Нет, никого! Очень много приезжих. Дачники из Москвы. Остались, конечно, старые приятели — уже совсем старенькие, около 80. Рыбаки, работяги. Друг архитектор один есть, моего возраста, который к папе еще ходил — и получил хорошую прививку. Окончил Архитектурный, работал всю жизнь, мать умерла — теперь в Тарусе живет. Вот они с Галей второй дом придумали, нарисовали. А старый я вычистил, все было оргалитом забито. И я все снял, оштукатурил, а балки оставил. Тут ничего не менялось, достать ничего нельзя было. Я только двери привез, поменял рамы. Газ провел, воду провел. Забор сделать было самое простое. Ну а приятель, столяр замечательный, мебель сделал, террасу.
По-моему, его привез артист Щербаков. Ведь Таруса, через Цветаеву, имела определенную притягательность. И все сюда тянулись, хотя ни дорог, ничего не было. А так как папа все-таки рыбак, он ахнул от этой Оки и стал строить дом. Потом он привез сюда своего приятеля Стийенского, югослава, который на него донос написал. Однажды папа поехал в Москву за продуктами, там его и забрали. И мама осталась с двумя детьми. Нет, мама была в положении. Когда Борька родился, уже отец сидел — я в 37-м, он в 38-м. Дом отобрали сразу, и мама уехала, надо ведь было жить на что-то. Когда он вернулся, дом этот не отдали. А строил этот дом, прорабом был, мой русский дедушка. Потому что отец в этом плане беспомощным был. Он мог много рассуждать, много и хорошо говорил, но, когда касалось дел, оказывался беспомощным человеком. Так что учительствовать хорошо, но надо и дело поднять как-то!
Это все мифология. За грибами он вообще не ходил, это я вам ответственно говорю — не знаю, кто придумал это все. Рейн, наверное — большой знаток. Вот рыбалку он любил. А никакого, конечно, занятия по Мичурину он терпеть не мог. Он любил фактуру, но изнутри она вся распадалась. Интерьер, культура — это все, конечно, было. А остальное его мало интересовало. Когда он садился стихи писать, то истуканом сидел за столом. Или обязанность переводческой работы — он тянул-тянул, а потом ведь надо сдавать! И он неделями сидел за столом, потому что качественно и ответственно подходил к работе. Но преодолеть лень свою не мог. В нем была какая-то экстрасенсность.
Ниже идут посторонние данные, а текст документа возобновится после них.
@[simp] theorem State.modLink_pending (s : State) (l : Link) (f : LinkSt → LinkSt) : (s.modLink l f).pending = s.pending := by
  rcases l with p | h
  · rfl
  · cases h <;> rfl
@[simp] theorem State.modLink_out (s : State) (l : Link) (f : LinkSt → LinkSt) : (s.modLink l f).out = s.out := by
  rcases l with p | h
  · rfl
  · cases h <;> rfl
@[simp] theorem State.modLink_todo (s : State) (l : Link) (f : LinkSt → LinkSt) : (s.modLink l f).todo = s.todo := by
  rcases l with p | h
  · rfl
  · cases h <;> rfl
@[simp] theorem State.modLink_now (s : State) (l : Link) (f : LinkSt → LinkSt) : (s.modLink l f).now = s.now := by
  rcases l with p | h
  · rfl
  · cases h <;> rfl
@[simp] theorem State.modLink_free (s : State) (l : Link) (f : LinkSt → LinkSt) : (s.modLink l f).free = s.free := by
  rcases l with p | h
  · rfl
  · cases h <;> rfl
@[simp] theorem State.modLink_phase (s : State) (l : Link) (f : LinkSt → LinkSt) : (s.modLink l f).phase = s.phase := by
  rcases l with p | h
  · rfl
  · cases h <;> rfl
@[simp] theorem State.modLink_nodeNum (s : State) (l : Link) (f : LinkSt → LinkSt) : (s.modLink l f).nodeNum = s.nodeNum := by
  rcases l with p | h
  · rfl
  · cases h <;> rfl
@[simp] theorem State.modLink_crs (s : State) (l : Link) (f : LinkSt → LinkSt) : (s.modLink l f).crs = s.crs := by
  rcases l with p | h
  · rfl
  · cases h <;> rfl
@[simp] theorem State.modLink_spc (s : State) (l : Link) (f : LinkSt → LinkSt) : (s.modLink l f).spc = s.spc := by
  rcases l with p | h
  · rfl
  · cases h <;> rfl
@[simp] theorem State.modLink_near (s : State) (l : Link) (f : LinkSt → LinkSt) : (s.modLink l f).near = s.near := by
  rcases l with p | h
  · rfl
  · cases h <;> rfl
@[simp] theorem State.modLink_plc (s : State) (l : Link) (f : LinkSt → LinkSt) : (s.modLink l f).plc = s.plc := by
  rcases l with p | h
  · rfl
  · cases h <;> rfl
@[simp] theorem State.modLink_ylx (s : State) (l : Link) (f : LinkSt → LinkSt) : (s.modLink l f).ylx = s.ylx := by
  rcases l with p | h
  · rfl
  · cases h <;> rfl
@[simp] theorem State.modLink_itg (s : State) (l : Link) (f : LinkSt → LinkSt) : (s.modLink l f).itg = s.itg := by
  rcases l with p | h
  · rfl
  · cases h <;> rfl
@[simp] theorem State.modLink_rdg (s : State) (l : Link) (f : LinkSt → LinkSt) : (s.modLink l f).rdg = s.rdg := by
  rcases l with p | h
  · rfl
  · cases h <;> rfl
@[simp] theorem State.modLink_eng (s : State) (l : Link) (f : LinkSt → LinkSt) : (s.modLink l f).eng = s.eng := by
  rcases l with p | h
  · rfl
  · cases h <;> rfl
@[simp] theorem State.modLink_opt (s : State) (l : Link) (f : LinkSt → LinkSt) : (s.modLink l f).opt = s.opt := by
  rcases l with p | h
  · rfl
  · cases h <;> rfl
@[simp] theorem State.modLink_west (s : State) (l : Link) (f : LinkSt → LinkSt) : (s.modLink l f).west = s.west := by
  rcases l with p | h
  · rfl
  · cases h <;> rfl
@[simp] theorem State.modLink_east (s : State) (l : Link) (f : LinkSt → LinkSt) : (s.modLink l f).east = s.east := by
  rcases l with p | h
  · rfl
  · cases h <;> rfl
@[simp] theorem State.modLink_avl (s : State) (l : Link) (f : LinkSt → LinkSt) : (s.modLink l f).avl = s.avl := by
  rcases l with p | h
  · rfl
  · cases h <;> rfl
@[simp] theorem State.modLink_enc (s : State) (l : Link) (f : LinkSt → LinkSt) : (s.modLink l f).enc = s.enc := by
  rcases l with p | h
  · rfl
  · cases h <;> rfl
@[simp] theorem State.modLink_fuse (s : State) (l : Link) (f : LinkSt → LinkSt) : (s.modLink l f).fuse = s.fuse := by
  rcases l with p | h
  · rfl
  · cases h <;> rfl
@[simp] theorem State.modLink_slt (s : State) (l : Link) (f : LinkSt → LinkSt) : (s.modLink l f).slt = s.slt := by
  rcases l with p | h
  · rfl
  · cases h <;> rfl
@[simp] theorem State.modLink_mgm (s : State) (l : Link) (f : LinkSt → LinkSt) : (s.modLink l f).mgm = s.mgm := by
  rcases l with p | h
  · rfl
  · cases h <;> rfl
@[simp] theorem State.modLink_mon (s : State) (l : Link) (f : LinkSt → LinkSt) : (s.modLink l f).mon = s.mon := by
  rcases l with p | h
  · rfl
  · cases h <;> rfl

@[simp] theorem State.gutter_pending (s : State) (h : Half) (a b c d sev fl sc ga cx j cn : Nat) (dt : Bytes) : (s.gutter h a b c d sev fl sc ga cx j cn dt).pending = s.pending := by
  simp only [State.gutter, State.announceRecord]
  cases h <;> split <;> (try split) <;> rfl
@[simp] theorem State.gutter_todo (s : State) (h : Half) (a b c d sev fl sc ga cx j cn : Nat) (dt : Bytes) : (s.gutter h a b c d sev fl sc ga cx j cn dt).todo = s.todo := by
  simp only [State.gutter, State.announceRecord]
  cases h <;> split <;> (try split) <;> rfl
@[simp] theorem State.gutter_now (s : State) (h : Half) (a b c d sev fl sc ga cx j cn : Nat) (dt : Bytes) : (s.gutter h a b c d sev fl sc ga cx j cn dt).now = s.now := by
  simp only [State.gutter, State.announceRecord]
  cases h <;> split <;> (try split) <;> rfl
@[simp] theorem State.gutter_free (s : State) (h : Half) (a b c d sev fl sc ga cx j cn : Nat) (dt : Bytes) : (s.gutter h a b c d sev fl sc ga cx j cn dt).free = s.free := by
  simp only [State.gutter, State.announceRecord]
  cases h <;> split <;> (try split) <;> rfl
@[simp] theorem State.gutter_phase (s : State) (h : Half) (a b c d sev fl sc ga cx j cn : Nat) (dt : Bytes) : (s.gutter h a b c d sev fl sc ga cx j cn dt).phase = s.phase := by
  simp only [State.gutter, State.announceRecord]
  cases h <;> split <;> (try split) <;> rfl
@[simp] theorem State.gutter_nodeNum (s : State) (h : Half) (a b c d sev fl sc ga cx j cn : Nat) (dt : Bytes) : (s.gutter h a b c d sev fl sc ga cx j cn dt).nodeNum = s.nodeNum := by
  simp only [State.gutter, State.announceRecord]
  cases h <;> split <;> (try split) <;> rfl
@[simp] theorem State.gutter_crs (s : State) (h : Half) (a b c d sev fl sc ga cx j cn : Nat) (dt : Bytes) : (s.gutter h a b c d sev fl sc ga cx j cn dt).crs = s.crs := by
  simp only [State.gutter, State.announceRecord]
  cases h <;> split <;> (try split) <;> rfl
@[simp] theorem State.gutter_spc (s : State) (h : Half) (a b c d sev fl sc ga cx j cn : Nat) (dt : Bytes) : (s.gutter h a b c d sev fl sc ga cx j cn dt).spc = s.spc := by
  simp only [State.gutter, State.announceRecord]
  cases h <;> split <;> (try split) <;> rfl
@[simp] theorem State.gutter_near (s : State) (h : Half) (a b c d sev fl sc ga cx j cn : Nat) (dt : Bytes) : (s.gutter h a b c d sev fl sc ga cx j cn dt).near = s.near := by
  simp only [State.gutter, State.announceRecord]
  cases h <;> split <;> (try split) <;> rfl
@[simp] theorem State.gutter_plc (s : State) (h : Half) (a b c d sev fl sc ga cx j cn : Nat) (dt : Bytes) : (s.gutter h a b c d sev fl sc ga cx j cn dt).plc = s.plc := by
  simp only [State.gutter, State.announceRecord]
  cases h <;> split <;> (try split) <;> rfl
@[simp] theorem State.gutter_ylx (s : State) (h : Half) (a b c d sev fl sc ga cx j cn : Nat) (dt : Bytes) : (s.gutter h a b c d sev fl sc ga cx j cn dt).ylx = s.ylx := by
  simp only [State.gutter, State.announceRecord]
  cases h <;> split <;> (try split) <;> rfl
@[simp] theorem State.gutter_itg (s : State) (h : Half) (a b c d sev fl sc ga cx j cn : Nat) (dt : Bytes) : (s.gutter h a b c d sev fl sc ga cx j cn dt).itg = s.itg := by
  simp only [State.gutter, State.announceRecord]
  cases h <;> split <;> (try split) <;> rfl
@[simp] theorem State.gutter_rdg (s : State) (h : Half) (a b c d sev fl sc ga cx j cn : Nat) (dt : Bytes) : (s.gutter h a b c d sev fl sc ga cx j cn dt).rdg = s.rdg := by
  simp only [State.gutter, State.announceRecord]
  cases h <;> split <;> (try split) <;> rfl
@[simp] theorem State.gutter_eng (s : State) (h : Half) (a b c d sev fl sc ga cx j cn : Nat) (dt : Bytes) : (s.gutter h a b c d sev fl sc ga cx j cn dt).eng = s.eng := by
  simp only [State.gutter, State.announceRecord]
  cases h <;> split <;> (try split) <;> rfl
@[simp] theorem State.gutter_fab (s : State) (h : Half) (a b c d sev fl sc ga cx j cn : Nat) (dt : Bytes) : (s.gutter h a b c d sev fl sc ga cx j cn dt).fab = s.fab := by
  simp only [State.gutter, State.announceRecord]
  cases h <;> split <;> (try split) <;> rfl
@[simp] theorem State.gutter_opt (s : State) (h : Half) (a b c d sev fl sc ga cx j cn : Nat) (dt : Bytes) : (s.gutter h a b c d sev fl sc ga cx j cn dt).opt = s.opt := by
  simp only [State.gutter, State.announceRecord]
  cases h <;> split <;> (try split) <;> rfl
@[simp] theorem State.gutter_gel (s : State) (h : Half) (a b c d sev fl sc ga cx j cn : Nat) (dt : Bytes) : (s.gutter h a b c d sev fl sc ga cx j cn dt).gel = s.gel := by
  simp only [State.gutter, State.announceRecord]
  cases h <;> split <;> (try split) <;> rfl
@[simp] theorem State.gutter_avl (s : State) (h : Half) (a b c d sev fl sc ga cx j cn : Nat) (dt : Bytes) : (s.gutter h a b c d sev fl sc ga cx j cn dt).avl = s.avl := by
  simp only [State.gutter, State.announceRecord]
  cases h <;> split <;> (try split) <;> rfl
@[simp] theorem State.gutter_enc (s : State) (h : Half) (a b c d sev fl sc ga cx j cn : Nat) (dt : Bytes) : (s.gutter h a b c d sev fl sc ga cx j cn dt).enc = s.enc := by
  simp only [State.gutter, State.announceRecord]
  cases h <;> split <;> (try split) <;> rfl
@[simp] theorem State.gutter_fuse (s : State) (h : Half) (a b c d sev fl sc ga cx j cn : Nat) (dt : Bytes) : (s.gutter h a b c d sev fl sc ga cx j cn dt).fuse = s.fuse := by
  simp only [State.gutter, State.announceRecord]
  cases h <;> split <;> (try split) <;> rfl
@[simp] theorem State.gutter_slt (s : State) (h : Half) (a b c d sev fl sc ga cx j cn : Nat) (dt : Bytes) : (s.gutter h a b c d sev fl sc ga cx j cn dt).slt = s.slt := by
  simp only [State.gutter, State.announceRecord]
  cases h <;> split <;> (try split) <;> rfl
@[simp] theorem State.gutter_mon (s : State) (h : Half) (a b c d sev fl sc ga cx j cn : Nat) (dt : Bytes) : (s.gutter h a b c d sev fl sc ga cx j cn dt).mon = s.mon := by
  simp only [State.gutter, State.announceRecord]
  cases h <;> split <;> (try split) <;> rfl
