-- ==== Sys2Proof/Laws/Ops.lean ====
section
/-! SUPPORT. What the shared operations do: tables, near memory, the frame of a command, and its settling. -/

namespace Sys2Proof.Machine

/-! ### Tables -/

@[simp] theorem tget_nil {κ α : Type} [DecidableEq κ] (k : κ) : tget k ([] : Tbl κ α) = none := rfl

@[simp] theorem tget_tput_same {κ α : Type} [DecidableEq κ] (k : κ) (v : α) (t : Tbl κ α) :
    tget k (tput k v t) = some v := by
  induction t with
  | nil => simp [tput, tget]
  | cons x t ih =>
    obtain ⟨j, w⟩ := x
    by_cases h : j = k <;> simp [tput, tget, h, ih]

theorem tget_tput_ne {κ α : Type} [DecidableEq κ] {k j : κ} (v : α) (t : Tbl κ α) (h : j ≠ k) :
    tget j (tput k v t) = tget j t := by
  induction t with
  | nil => simp [tput, tget, Ne.symm h]
  | cons x t ih =>
    obtain ⟨i, w⟩ := x
    by_cases h1 : i = k
    · subst h1; simp [tput, tget, Ne.symm h]
    · by_cases h2 : i = j
      · subst h2; simp [tput, tget, h1]
      · simp [tput, tget, h1, h2, ih]

theorem tget_tdel_ne {κ α : Type} [DecidableEq κ] {k j : κ} (t : Tbl κ α) (h : j ≠ k) :
    tget j (tdel k t) = tget j t := by
  induction t with
  | nil => rfl
  | cons x t ih =>
    obtain ⟨i, w⟩ := x
    by_cases h1 : i = k
    · subst h1; simp [tdel, tget, Ne.symm h]
    · by_cases h2 : i = j
      · subst h2; simp [tdel, tget, h1]
      · simp [tdel, tget, h1, h2, ih]

@[simp] theorem tgetD_tput_same {κ α : Type} [DecidableEq κ] (k : κ) (d v : α) (t : Tbl κ α) :
    tgetD k d (tput k v t) = v := by simp [tgetD]

theorem tgetD_tput_ne {κ α : Type} [DecidableEq κ] {k j : κ} (d v : α) (t : Tbl κ α) (h : j ≠ k) :
    tgetD j d (tput k v t) = tgetD j d t := by simp [tgetD, tget_tput_ne v t h]

@[simp] theorem tgetD_tmod_same {κ α : Type} [DecidableEq κ] (k : κ) (d : α) (f : α → α) (t : Tbl κ α) :
    tgetD k d (tmod k d f t) = f (tgetD k d t) := by simp [tmod]

theorem tgetD_tmod_ne {κ α : Type} [DecidableEq κ] {k j : κ} (d : α) (f : α → α) (t : Tbl κ α) (h : j ≠ k) :
    tgetD j d (tmod k d f t) = tgetD j d t := by simp [tmod, tgetD_tput_ne _ _ t h]

/-! ### Near memory -/

/-- Every address of a list lies above `a`. -/
def memAbove (a : Nat) (m : List Host.Cell) : Prop := ∀ c ∈ m, a < c.1

theorem memWf_cons (k : Nat) (b : Byte) (t : List Host.Cell) :
    memWf ((k, b) :: t) = true ↔ b ≠ freshByte ∧ memAbove k t ∧ memWf t = true := by
  simp [memWf, memAbove, and_assoc]

theorem memPut_above (a k : Nat) (b : Byte) (m : List Host.Cell) (hk : k < a) (h : memAbove k m) :
    memAbove k (memPut a b m) := by
  induction m with
  | nil =>
    unfold memPut; split
    · simp [memAbove]
    · intro c hc; simp at hc; subst hc; exact hk
  | cons x t ih =>
    obtain ⟨j, w⟩ := x
    have ht : memAbove k t := fun c hc => h c (List.mem_cons_of_mem _ hc)
    have hj : k < j := h (j, w) (by simp)
    unfold memPut
    split
    · split
      · exact h
      · intro c hc
        rcases List.mem_cons.mp hc with rfl | hc
        · exact hk
        · exact h c hc
    · split
      · split
        · exact ht
        · intro c hc
          rcases List.mem_cons.mp hc with rfl | hc
          · exact hk
          · exact ht c hc
      · intro c hc
        rcases List.mem_cons.mp hc with rfl | hc
        · exact hj
        · exact ih ht c hc

/-- A write keeps the canonical form. -/
theorem memPut_wf (a : Nat) (b : Byte) (m : List Host.Cell) (h : memWf m = true) : memWf (memPut a b m) = true := by
  induction m with
  | nil => unfold memPut; split <;> simp_all [memWf]
  | cons x t ih =>
    obtain ⟨j, w⟩ := x
    obtain ⟨hw, hab, ht⟩ := (memWf_cons j w t).mp h
    unfold memPut
    split
    · rename_i haj
      split
      · exact h
      · rename_i hb
        refine (memWf_cons _ _ _).mpr ⟨hb, ?_, h⟩
        intro c hc
        rcases List.mem_cons.mp hc with rfl | hc
        · exact haj
        · exact Nat.lt_trans haj (hab c hc)
    · rename_i haj
      split
      · rename_i heq
        subst heq
        split
        · exact ht
        · rename_i hb
          exact (memWf_cons _ _ _).mpr ⟨hb, hab, ht⟩
      · rename_i hne
        exact (memWf_cons _ _ _).mpr ⟨hw, memPut_above a j b t (by omega) hab, ih ht⟩

theorem memPutAll_wf (a : Nat) (bs : Bytes) (m : List Host.Cell) (h : memWf m = true) :
    memWf (memPutAll a bs m) = true := by
  induction bs generalizing a m with
  | nil => exact h
  | cons b t ih => exact ih (a + 1) (memPut a b m) (memPut_wf a b m h)

theorem memGet_above (a : Nat) (m : List Host.Cell) (h : memAbove a m) : memGet a m = freshByte := by
  cases m with
  | nil => rfl
  | cons x t =>
    obtain ⟨j, w⟩ := x
    have hj : a < j := h (j, w) (by simp)
    simp [memGet, Nat.ne_of_gt hj, hj]

/-- Read after write of the same byte. -/
theorem memGet_memPut_same (a : Nat) (b : Byte) (m : List Host.Cell) (h : memWf m = true) :
    memGet a (memPut a b m) = b := by
  induction m with
  | nil => unfold memPut; split <;> simp_all [memGet]
  | cons x t ih =>
    obtain ⟨j, w⟩ := x
    obtain ⟨_, hab, ht⟩ := (memWf_cons j w t).mp h
    unfold memPut
    split
    · rename_i haj
      split
      · rename_i hb
        simp [memGet, Nat.ne_of_gt haj, haj, hb]
      · simp [memGet]
    · split
      · rename_i heq
        subst heq
        split
        · rename_i hb
          simpa [hb] using memGet_above a t hab
        · simp [memGet]
      · rename_i h1 h2
        simp [memGet, Ne.symm h2, h1, ih ht]

/-- A write leaves every other byte alone. -/
theorem memGet_memPut_ne (a c : Nat) (b : Byte) (m : List Host.Cell) (h : memWf m = true) (hne : c ≠ a) :
    memGet c (memPut a b m) = memGet c m := by
  induction m with
  | nil =>
    unfold memPut
    split
    · rfl
    · simp [memGet, Ne.symm hne]
  | cons x t ih =>
    obtain ⟨j, w⟩ := x
    obtain ⟨_, hab, ht⟩ := (memWf_cons j w t).mp h
    unfold memPut
    split
    · rename_i haj
      split
      · rfl
      · by_cases hca : c < a
        · have : c < j := Nat.lt_trans hca haj
          simp [memGet, Ne.symm hne, hca, Nat.ne_of_gt this, this]
        · simp [memGet, Ne.symm hne, hca]
    · split
      · rename_i heq
        subst heq
        split
        · by_cases hca : c < a
          · have h2 : memAbove c t := fun d hd => Nat.lt_trans hca (hab d hd)
            simp [memGet, Ne.symm hne, hca, memGet_above c t h2]
          · simp [memGet, Ne.symm hne, hca]
        · simp [memGet, Ne.symm hne]
      · by_cases hcj : j = c
        · simp [memGet, hcj]
        · by_cases hlt : c < j
          · simp [memGet, hcj, hlt]
          · simp [memGet, hcj, hlt, ih ht]

/-- A byte string written leaves every byte outside it alone. -/
theorem memGet_memPutAll_out (a c : Nat) (bs : Bytes) (m : List Host.Cell) (h : memWf m = true)
    (hout : c < a ∨ a + bs.length ≤ c) : memGet c (memPutAll a bs m) = memGet c m := by
  induction bs generalizing a m with
  | nil => rfl
  | cons b t ih =>
    simp only [memPutAll]
    rw [ih (a + 1) (memPut a b m) (memPut_wf a b m h) (by simp at hout; omega)]
    exact memGet_memPut_ne a c b m h (by simp at hout; omega)

/-- A byte string written reads back. -/
theorem memGetAll_memPutAll (a : Nat) (bs : Bytes) (m : List Host.Cell) (h : memWf m = true) :
    memGetAll (memPutAll a bs m) a bs.length = bs := by
  induction bs generalizing a m with
  | nil => rfl
  | cons b t ih =>
    have hw := memPut_wf a b m h
    simp only [memPutAll, List.length_cons, memGetAll]
    rw [memGet_memPutAll_out (a + 1) a t (memPut a b m) hw (by omega), memGet_memPut_same a b m h,
      ih (a + 1) (memPut a b m) hw]

theorem State.loadBytes_storeBytes (s : State) (off : Nat) (bs : Bytes) (h : memWf s.near.mem = true) :
    (s.storeBytes off bs).loadBytes off bs.length = bs := memGetAll_memPutAll off bs s.near.mem h

/-! ### Halves, ports and other named parts -/

@[simp] theorem State.half_modHalf_same (s : State) (h : Half) (f : HalfSt → HalfSt) :
    (s.modHalf h f).half h = f (s.half h) := by cases h <;> rfl

@[simp] theorem State.half_modHalf_other (s : State) (h : Half) (f : HalfSt → HalfSt) :
    (s.modHalf h f).half h.other = s.half h.other := by cases h <;> rfl

@[simp] theorem State.port_modPort_same (s : State) (p : Nat) (f : Port → Port) : (s.modPort p f).port p = f (s.port p) := by
  simp [State.port, State.modPort]

theorem State.port_modPort_ne (s : State) {p q : Nat} (f : Port → Port) (h : q ≠ p) : (s.modPort p f).port q = s.port q := by
  simp [State.port, State.modPort, tgetD_tmod_ne _ _ _ h]

@[simp] theorem State.ctx_modCtx_same (s : State) (c : Nat) (f : Ctx → Ctx) : (s.modCtx c f).ctx c = f (s.ctx c) := by
  simp [State.ctx, State.modCtx]

theorem State.ctx_modCtx_ne (s : State) {c d : Nat} (f : Ctx → Ctx) (h : d ≠ c) : (s.modCtx c f).ctx d = s.ctx d := by
  simp [State.ctx, State.modCtx, tgetD_tmod_ne _ _ _ h]

@[simp] theorem State.extent_modExtent_same (s : State) (n : Nat) (f : Extent → Extent) :
    (s.modExtent n f).extent n = f (s.extent n) := by simp [State.extent, State.modExtent]

@[simp] theorem State.lane_modLane_same (s : State) (n : Nat) (f : Lane → Lane) : (s.modLane n f).lane n = f (s.lane n) := by
  simp [State.lane, State.modLane]

theorem State.lane_modLane_ne (s : State) {n m : Nat} (f : Lane → Lane) (h : m ≠ n) : (s.modLane n f).lane m = s.lane m := by
  simp [State.lane, State.modLane, tgetD_tmod_ne _ _ _ h]

@[simp] theorem State.laserModule_modModule_same (s : State) (m : Nat) (f : Module → Module) :
    (s.modModule m f).laserModule m = f (s.laserModule m) := by simp [State.laserModule, State.modModule]

@[simp] theorem State.node_modNode_same (s : State) (n : Nat) (f : Node → Node) : (s.modNode n f).node n = f (s.node n) := by
  simp [State.node, State.modNode]

@[simp] theorem State.slot_modSlot_same (s : State) (k : Nat) (f : Slot → Slot) : (s.modSlot k f).slot k = f (s.slot k) := by
  simp [State.slot, State.modSlot]

@[simp] theorem State.engOf_modEng_same (s : State) (e : Engine) (f : Eng → Eng) : (s.modEng e f).engOf e = f (s.engOf e) := by
  unfold State.modEng State.engOf; cases e.cls <;> simp

@[simp] theorem State.geled_modGeled_same (s : State) (e : Half) (f : GEnd → GEnd) : (s.modGeled e f).geled e = f (s.geled e) := by
  cases e <;> rfl

/-! ### The frame of a command -/

theorem run_next (dt : Nat) (s : State) (f : State → State) :
    run true dt s f = .next { f { s with out := [], now := s.now + dt } with
      pending := s.pending, now := s.now + dt, fuse := joinFuses s.fuse (f { s with out := [], now := s.now + dt }).fuse } := rfl

/-- A command no sender can form has no effect but that time passes, whatever the state (log entry 4). -/
theorem run_illFormed (dt : Nat) (s : State) (f : State → State) :
    run false dt s f = .next { s with out := [], now := s.now + dt } := rfl

/-! ### Settling -/

@[simp] theorem State.work_idle (n : Nat) (s : State) (h : s.todo = []) : s.work n = s := by
  cases n with
  | zero => rfl
  | succ n => simp [State.work, h]

end Sys2Proof.Machine
end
Он любил говорить, был оратором. И он способен был слушать других. Этим притягивал к себе людей. Он не был атеистом, но у него предполагалось другое пространство, связанное с природой. Года за три до смерти он стал поклонником Шестова и очень ругал Ильина за его книгу «Сопротивление злу силою». И мы с ним очень спорили, ведь в современном мире это — реальность. Это не мода была, а жизнь его. Да и умер он в лодке неслучайно, символично.
Естественно, ему же показывали! Но папа в этом плане был человек очень терпимый. Не догматик. Он все простил. Когда его взяли, у него висел значок Сталина на груди, и он мне так и сказал: «Таких дураков, как я, надо было сажать». Он говорил, что лагерь сделал его свободным. Что лагерь научил его смотреть в правильном направлении. И он переводил это на музыку и визуальное искусство. Все говорят: лагерь, лагерь. А он мне сказал, что немецкий лагерь — это ужасно было. Он ведь работал с немцами переводчиком на войне. И вот чем отличались русские от европейских лагерей: там форма, а у нас все бесформенно, по русскому характеру. Это был чистый трагический театр. Все сидели, но можно было выжить, договориться. А у немцев — все, если ты должен в пять часов умереть — умрешь. Художник Боря Свешников, который с папой сидел и который тоже сюда приехал в 1954 году, выжил за счет того, что начальнику лагеря родители через папу переводили деньги. А тот его устроил на вахтерку. Вот что такое был лагерь. Освободился он в Ухте, а потом работал на нефтеперегонном заводе. Я этого не могу себе представить. Он много о лагере рассказывал. Конечно, это было зло — но все-таки он рассматривал его как кусок жизни.